- _PROBLEM REQUIREMENTS_:
In the reply, include exactly the lines of the entries below from the first to the line with "prefix flags of", that line included.

- _DATA FOR THIS TASK_:

-- ==== Sys2Proof/Machine/Flags.lean ====
section
/-! DEFINITION. The one-bit outputs. The block computes no processor status flag (spec/10_state.md R42); its flags are the
prefix flags of the record (R33, spec/44_assembler.md R215) and the mandatory prefix they depend on
(spec/40_prefix_scanner.md R118 to R122). -/

namespace Sys2Proof.Machine

open Sys2Proof

/-- R118: the mandatory prefix of a legacy instruction: F2/F3 before 66 before none. -/
def legacyMp (rep : Option Rep) (opsize : Bool) : Mp :=
  match rep with
  | some .F2 => .PF2
  | some .F3 => .PF3
  | none => if opsize then .P66 else .NP

/-- R119: the mandatory prefix that `pp` stands for. -/
def ppMp (pp : BitVec 2) : Mp :=
  match pp.toNat with
  | 0 => .NP
  | 1 => .P66
  | 2 => .PF3
  | _ => .PF2

/-- R215: `HasRepePrefix`: an F3 that is not the mandatory prefix. -/
def hasRepe (ps : PrefixState) : Bool :=
  decide (ps.rep = some .F3) && decide (ps.mp ≠ .PF3)

/-- R215: `HasRepnePrefix`: an F2 that is not the mandatory prefix. -/
def hasRepne (ps : PrefixState) : Bool :=
  decide (ps.rep = some .F2) && decide (ps.mp ≠ .PF2)

/-- R121, R215: `HasLockPrefix`. -/
def hasLock (ps : PrefixState) : Bool := ps.lock

/-- R122, R215: `SegmentPrefix`. -/
def segmentPrefix (ps : PrefixState) : Option SegReg := ps.seg

/-- R165: `MemorySegment` of a memory operand: the segment prefix, otherwise DS. -/
def memorySegment (ps : PrefixState) : SegReg := ps.seg.getD .DS

end Sys2Proof.Machine
end

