-- ==== Sys2Proof/Machine/EvexCompareConcat.lean ====
section
/-! DEFINITION. The meanings of the EVEX instructions, map 0F opcodes 74 to 76 and map 0F3A opcodes 70 to 73
(spec/49_evex_0f74_0f76_0f3a70_0f3a73.md R440 to R466): each is the record its rule gives, written from the rule's
pseudocode, over the shared work `complete`. -/

namespace Sys2Proof.Machine

open Sys2Proof

/-- R440: `EVEX.128.66.0F.WIG 74 /r`. -/
def execEVEX_Vpcmpeqb_kr_k1_xmm_xmmm128 (p : EvexPrefix) (reg : BitVec 3) (rm : RMOperand) (s : State) :
    Host.Outcome State Fault Refusal :=
  completeEvex (evexForm .EVEX_Vpcmpeqb_kr_k1_xmm_xmmm128 128
    [.kreg, .vvvv .XMM, .rm .XMM] .k1 .Packed128_Int8 none)
    .m0F .P66 p reg rm none s

/-- R441: `EVEX.256.66.0F.WIG 74 /r`. -/
def execEVEX_Vpcmpeqb_kr_k1_ymm_ymmm256 (p : EvexPrefix) (reg : BitVec 3) (rm : RMOperand) (s : State) :
    Host.Outcome State Fault Refusal :=
  completeEvex (evexForm .EVEX_Vpcmpeqb_kr_k1_ymm_ymmm256 256
    [.kreg, .vvvv .YMM, .rm .YMM] .k1 .Packed256_Int8 none)
    .m0F .P66 p reg rm none s

/-- R442: `EVEX.512.66.0F.WIG 74 /r`. -/
def execEVEX_Vpcmpeqb_kr_k1_zmm_zmmm512 (p : EvexPrefix) (reg : BitVec 3) (rm : RMOperand) (s : State) :
    Host.Outcome State Fault Refusal :=
  completeEvex (evexForm .EVEX_Vpcmpeqb_kr_k1_zmm_zmmm512 512
    [.kreg, .vvvv .ZMM, .rm .ZMM] .k1 .Packed512_Int8 none)
    .m0F .P66 p reg rm none s

/-- R443: `EVEX.128.66.0F.WIG 75 /r`. -/
def execEVEX_Vpcmpeqw_kr_k1_xmm_xmmm128 (p : EvexPrefix) (reg : BitVec 3) (rm : RMOperand) (s : State) :
    Host.Outcome State Fault Refusal :=
  completeEvex (evexForm .EVEX_Vpcmpeqw_kr_k1_xmm_xmmm128 128
    [.kreg, .vvvv .XMM, .rm .XMM] .k1 .Packed128_Int16 none)
    .m0F .P66 p reg rm none s

/-- R444: `EVEX.256.66.0F.WIG 75 /r`. -/
def execEVEX_Vpcmpeqw_kr_k1_ymm_ymmm256 (p : EvexPrefix) (reg : BitVec 3) (rm : RMOperand) (s : State) :
    Host.Outcome State Fault Refusal :=
  completeEvex (evexForm .EVEX_Vpcmpeqw_kr_k1_ymm_ymmm256 256
    [.kreg, .vvvv .YMM, .rm .YMM] .k1 .Packed256_Int16 none)
    .m0F .P66 p reg rm none s

/-- R445: `EVEX.512.66.0F.WIG 75 /r`. -/
def execEVEX_Vpcmpeqw_kr_k1_zmm_zmmm512 (p : EvexPrefix) (reg : BitVec 3) (rm : RMOperand) (s : State) :
    Host.Outcome State Fault Refusal :=
  completeEvex (evexForm .EVEX_Vpcmpeqw_kr_k1_zmm_zmmm512 512
    [.kreg, .vvvv .ZMM, .rm .ZMM] .k1 .Packed512_Int16 none)
    .m0F .P66 p reg rm none s

/-- R446: `EVEX.128.66.0F.W0 76 /r`. -/
def execEVEX_Vpcmpeqd_kr_k1_xmm_xmmm128b32 (p : EvexPrefix) (reg : BitVec 3) (rm : RMOperand) (s : State) :
    Host.Outcome State Fault Refusal :=
  completeEvex (evexForm .EVEX_Vpcmpeqd_kr_k1_xmm_xmmm128b32 128
    [.kreg, .vvvv .XMM, .rm .XMM] .k1 .Packed128_Int32 (some (.Broadcast128_Int32, 4)))
    .m0F .P66 p reg rm none s

/-- R447: `EVEX.256.66.0F.W0 76 /r`. -/
def execEVEX_Vpcmpeqd_kr_k1_ymm_ymmm256b32 (p : EvexPrefix) (reg : BitVec 3) (rm : RMOperand) (s : State) :
    Host.Outcome State Fault Refusal :=
  completeEvex (evexForm .EVEX_Vpcmpeqd_kr_k1_ymm_ymmm256b32 256
    [.kreg, .vvvv .YMM, .rm .YMM] .k1 .Packed256_Int32 (some (.Broadcast256_Int32, 4)))
    .m0F .P66 p reg rm none s

/-- R448: `EVEX.512.66.0F.W0 76 /r`. -/
def execEVEX_Vpcmpeqd_kr_k1_zmm_zmmm512b32 (p : EvexPrefix) (reg : BitVec 3) (rm : RMOperand) (s : State) :
    Host.Outcome State Fault Refusal :=
  completeEvex (evexForm .EVEX_Vpcmpeqd_kr_k1_zmm_zmmm512b32 512
    [.kreg, .vvvv .ZMM, .rm .ZMM] .k1 .Packed512_Int32 (some (.Broadcast512_Int32, 4)))
    .m0F .P66 p reg rm none s

/-- R449: `EVEX.128.66.0F3A.W1 70 /r ib`. -/
def execEVEX_Vpshldw_xmm_k1z_xmm_xmmm128_imm8 (p : EvexPrefix) (reg : BitVec 3) (rm : RMOperand) (ib : Byte) (s : State) :
    Host.Outcome State Fault Refusal :=
  completeEvex (evexForm .EVEX_Vpshldw_xmm_k1z_xmm_xmmm128_imm8 128
    [.reg .XMM, .vvvv .XMM, .rm .XMM, .imm8] .k1z .Packed128_UInt16 none)
    .m0F3A .P66 p reg rm (some ib) s

/-- R450: `EVEX.256.66.0F3A.W1 70 /r ib`. -/
def execEVEX_Vpshldw_ymm_k1z_ymm_ymmm256_imm8 (p : EvexPrefix) (reg : BitVec 3) (rm : RMOperand) (ib : Byte) (s : State) :
    Host.Outcome State Fault Refusal :=
  completeEvex (evexForm .EVEX_Vpshldw_ymm_k1z_ymm_ymmm256_imm8 256
    [.reg .YMM, .vvvv .YMM, .rm .YMM, .imm8] .k1z .Packed256_UInt16 none)
    .m0F3A .P66 p reg rm (some ib) s

/-- R451: `EVEX.512.66.0F3A.W1 70 /r ib`. -/
def execEVEX_Vpshldw_zmm_k1z_zmm_zmmm512_imm8 (p : EvexPrefix) (reg : BitVec 3) (rm : RMOperand) (ib : Byte) (s : State) :
    Host.Outcome State Fault Refusal :=
  completeEvex (evexForm .EVEX_Vpshldw_zmm_k1z_zmm_zmmm512_imm8 512
    [.reg .ZMM, .vvvv .ZMM, .rm .ZMM, .imm8] .k1z .Packed512_UInt16 none)
    .m0F3A .P66 p reg rm (some ib) s

/-- R452: `EVEX.128.66.0F3A.W0 71 /r ib`. -/
def execEVEX_Vpshldd_xmm_k1z_xmm_xmmm128b32_imm8 (p : EvexPrefix) (reg : BitVec 3) (rm : RMOperand) (ib : Byte) (s : State) :
    Host.Outcome State Fault Refusal :=
  completeEvex (evexForm .EVEX_Vpshldd_xmm_k1z_xmm_xmmm128b32_imm8 128
    [.reg .XMM, .vvvv .XMM, .rm .XMM, .imm8] .k1z .Packed128_UInt32 (some (.Broadcast128_UInt32, 4)))
    .m0F3A .P66 p reg rm (some ib) s

/-- R453: `EVEX.256.66.0F3A.W0 71 /r ib`. -/
def execEVEX_Vpshldd_ymm_k1z_ymm_ymmm256b32_imm8 (p : EvexPrefix) (reg : BitVec 3) (rm : RMOperand) (ib : Byte) (s : State) :
    Host.Outcome State Fault Refusal :=
  completeEvex (evexForm .EVEX_Vpshldd_ymm_k1z_ymm_ymmm256b32_imm8 256
    [.reg .YMM, .vvvv .YMM, .rm .YMM, .imm8] .k1z .Packed256_UInt32 (some (.Broadcast256_UInt32, 4)))
    .m0F3A .P66 p reg rm (some ib) s

/-- R454: `EVEX.512.66.0F3A.W0 71 /r ib`. -/
def execEVEX_Vpshldd_zmm_k1z_zmm_zmmm512b32_imm8 (p : EvexPrefix) (reg : BitVec 3) (rm : RMOperand) (ib : Byte) (s : State) :
    Host.Outcome State Fault Refusal :=
  completeEvex (evexForm .EVEX_Vpshldd_zmm_k1z_zmm_zmmm512b32_imm8 512
    [.reg .ZMM, .vvvv .ZMM, .rm .ZMM, .imm8] .k1z .Packed512_UInt32 (some (.Broadcast512_UInt32, 4)))
    .m0F3A .P66 p reg rm (some ib) s

/-- R455: `EVEX.128.66.0F3A.W1 71 /r ib`. -/
def execEVEX_Vpshldq_xmm_k1z_xmm_xmmm128b64_imm8 (p : EvexPrefix) (reg : BitVec 3) (rm : RMOperand) (ib : Byte) (s : State) :
    Host.Outcome State Fault Refusal :=
  completeEvex (evexForm .EVEX_Vpshldq_xmm_k1z_xmm_xmmm128b64_imm8 128
    [.reg .XMM, .vvvv .XMM, .rm .XMM, .imm8] .k1z .Packed128_UInt64 (some (.Broadcast128_UInt64, 8)))
    .m0F3A .P66 p reg rm (some ib) s

/-- R456: `EVEX.256.66.0F3A.W1 71 /r ib`. -/
def execEVEX_Vpshldq_ymm_k1z_ymm_ymmm256b64_imm8 (p : EvexPrefix) (reg : BitVec 3) (rm : RMOperand) (ib : Byte) (s : State) :
    Host.Outcome State Fault Refusal :=
  completeEvex (evexForm .EVEX_Vpshldq_ymm_k1z_ymm_ymmm256b64_imm8 256
    [.reg .YMM, .vvvv .YMM, .rm .YMM, .imm8] .k1z .Packed256_UInt64 (some (.Broadcast256_UInt64, 8)))
    .m0F3A .P66 p reg rm (some ib) s

/-- R457: `EVEX.512.66.0F3A.W1 71 /r ib`. -/
def execEVEX_Vpshldq_zmm_k1z_zmm_zmmm512b64_imm8 (p : EvexPrefix) (reg : BitVec 3) (rm : RMOperand) (ib : Byte) (s : State) :
    Host.Outcome State Fault Refusal :=
  completeEvex (evexForm .EVEX_Vpshldq_zmm_k1z_zmm_zmmm512b64_imm8 512
    [.reg .ZMM, .vvvv .ZMM, .rm .ZMM, .imm8] .k1z .Packed512_UInt64 (some (.Broadcast512_UInt64, 8)))
    .m0F3A .P66 p reg rm (some ib) s

/-- R458: `EVEX.128.66.0F3A.W1 72 /r ib`. -/
def execEVEX_Vpshrdw_xmm_k1z_xmm_xmmm128_imm8 (p : EvexPrefix) (reg : BitVec 3) (rm : RMOperand) (ib : Byte) (s : State) :
    Host.Outcome State Fault Refusal :=
  completeEvex (evexForm .EVEX_Vpshrdw_xmm_k1z_xmm_xmmm128_imm8 128
    [.reg .XMM, .vvvv .XMM, .rm .XMM, .imm8] .k1z .Packed128_UInt16 none)
    .m0F3A .P66 p reg rm (some ib) s

/-- R459: `EVEX.256.66.0F3A.W1 72 /r ib`. -/
def execEVEX_Vpshrdw_ymm_k1z_ymm_ymmm256_imm8 (p : EvexPrefix) (reg : BitVec 3) (rm : RMOperand) (ib : Byte) (s : State) :
    Host.Outcome State Fault Refusal :=
  completeEvex (evexForm .EVEX_Vpshrdw_ymm_k1z_ymm_ymmm256_imm8 256
    [.reg .YMM, .vvvv .YMM, .rm .YMM, .imm8] .k1z .Packed256_UInt16 none)
    .m0F3A .P66 p reg rm (some ib) s

/-- R460: `EVEX.512.66.0F3A.W1 72 /r ib`. -/
def execEVEX_Vpshrdw_zmm_k1z_zmm_zmmm512_imm8 (p : EvexPrefix) (reg : BitVec 3) (rm : RMOperand) (ib : Byte) (s : State) :
    Host.Outcome State Fault Refusal :=
  completeEvex (evexForm .EVEX_Vpshrdw_zmm_k1z_zmm_zmmm512_imm8 512
    [.reg .ZMM, .vvvv .ZMM, .rm .ZMM, .imm8] .k1z .Packed512_UInt16 none)
    .m0F3A .P66 p reg rm (some ib) s

/-- R461: `EVEX.128.66.0F3A.W0 73 /r ib`. -/
def execEVEX_Vpshrdd_xmm_k1z_xmm_xmmm128b32_imm8 (p : EvexPrefix) (reg : BitVec 3) (rm : RMOperand) (ib : Byte) (s : State) :
    Host.Outcome State Fault Refusal :=
  completeEvex (evexForm .EVEX_Vpshrdd_xmm_k1z_xmm_xmmm128b32_imm8 128
    [.reg .XMM, .vvvv .XMM, .rm .XMM, .imm8] .k1z .Packed128_UInt32 (some (.Broadcast128_UInt32, 4)))
    .m0F3A .P66 p reg rm (some ib) s

/-- R462: `EVEX.256.66.0F3A.W0 73 /r ib`. -/
def execEVEX_Vpshrdd_ymm_k1z_ymm_ymmm256b32_imm8 (p : EvexPrefix) (reg : BitVec 3) (rm : RMOperand) (ib : Byte) (s : State) :
    Host.Outcome State Fault Refusal :=
  completeEvex (evexForm .EVEX_Vpshrdd_ymm_k1z_ymm_ymmm256b32_imm8 256
    [.reg .YMM, .vvvv .YMM, .rm .YMM, .imm8] .k1z .Packed256_UInt32 (some (.Broadcast256_UInt32, 4)))
    .m0F3A .P66 p reg rm (some ib) s

/-- R463: `EVEX.512.66.0F3A.W0 73 /r ib`. -/
def execEVEX_Vpshrdd_zmm_k1z_zmm_zmmm512b32_imm8 (p : EvexPrefix) (reg : BitVec 3) (rm : RMOperand) (ib : Byte) (s : State) :
    Host.Outcome State Fault Refusal :=
  completeEvex (evexForm .EVEX_Vpshrdd_zmm_k1z_zmm_zmmm512b32_imm8 512
    [.reg .ZMM, .vvvv .ZMM, .rm .ZMM, .imm8] .k1z .Packed512_UInt32 (some (.Broadcast512_UInt32, 4)))
    .m0F3A .P66 p reg rm (some ib) s

/-- R464: `EVEX.128.66.0F3A.W1 73 /r ib`. -/
def execEVEX_Vpshrdq_xmm_k1z_xmm_xmmm128b64_imm8 (p : EvexPrefix) (reg : BitVec 3) (rm : RMOperand) (ib : Byte) (s : State) :
    Host.Outcome State Fault Refusal :=
  completeEvex (evexForm .EVEX_Vpshrdq_xmm_k1z_xmm_xmmm128b64_imm8 128
    [.reg .XMM, .vvvv .XMM, .rm .XMM, .imm8] .k1z .Packed128_UInt64 (some (.Broadcast128_UInt64, 8)))
    .m0F3A .P66 p reg rm (some ib) s

/-- R465: `EVEX.256.66.0F3A.W1 73 /r ib`. -/
def execEVEX_Vpshrdq_ymm_k1z_ymm_ymmm256b64_imm8 (p : EvexPrefix) (reg : BitVec 3) (rm : RMOperand) (ib : Byte) (s : State) :
    Host.Outcome State Fault Refusal :=
  completeEvex (evexForm .EVEX_Vpshrdq_ymm_k1z_ymm_ymmm256b64_imm8 256
    [.reg .YMM, .vvvv .YMM, .rm .YMM, .imm8] .k1z .Packed256_UInt64 (some (.Broadcast256_UInt64, 8)))
    .m0F3A .P66 p reg rm (some ib) s

/-- R466: `EVEX.512.66.0F3A.W1 73 /r ib`. -/
def execEVEX_Vpshrdq_zmm_k1z_zmm_zmmm512b64_imm8 (p : EvexPrefix) (reg : BitVec 3) (rm : RMOperand) (ib : Byte) (s : State) :
    Host.Outcome State Fault Refusal :=
  completeEvex (evexForm .EVEX_Vpshrdq_zmm_k1z_zmm_zmmm512b64_imm8 512
    [.reg .ZMM, .vvvv .ZMM, .rm .ZMM, .imm8] .k1z .Packed512_UInt64 (some (.Broadcast512_UInt64, 8)))
    .m0F3A .P66 p reg rm (some ib) s

end Sys2Proof.Machine
end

- _ANSWER BOX_:
-- ==== Sys2Proof/Machine/Flags.lean ====
section
/-! DEFINITION. The one-bit outputs. The block computes no processor status flag (spec/10_state.md R42); its flags are the
prefix flags of the record (R33, spec/44_assembler.md R215) and the mandatory prefix they depend on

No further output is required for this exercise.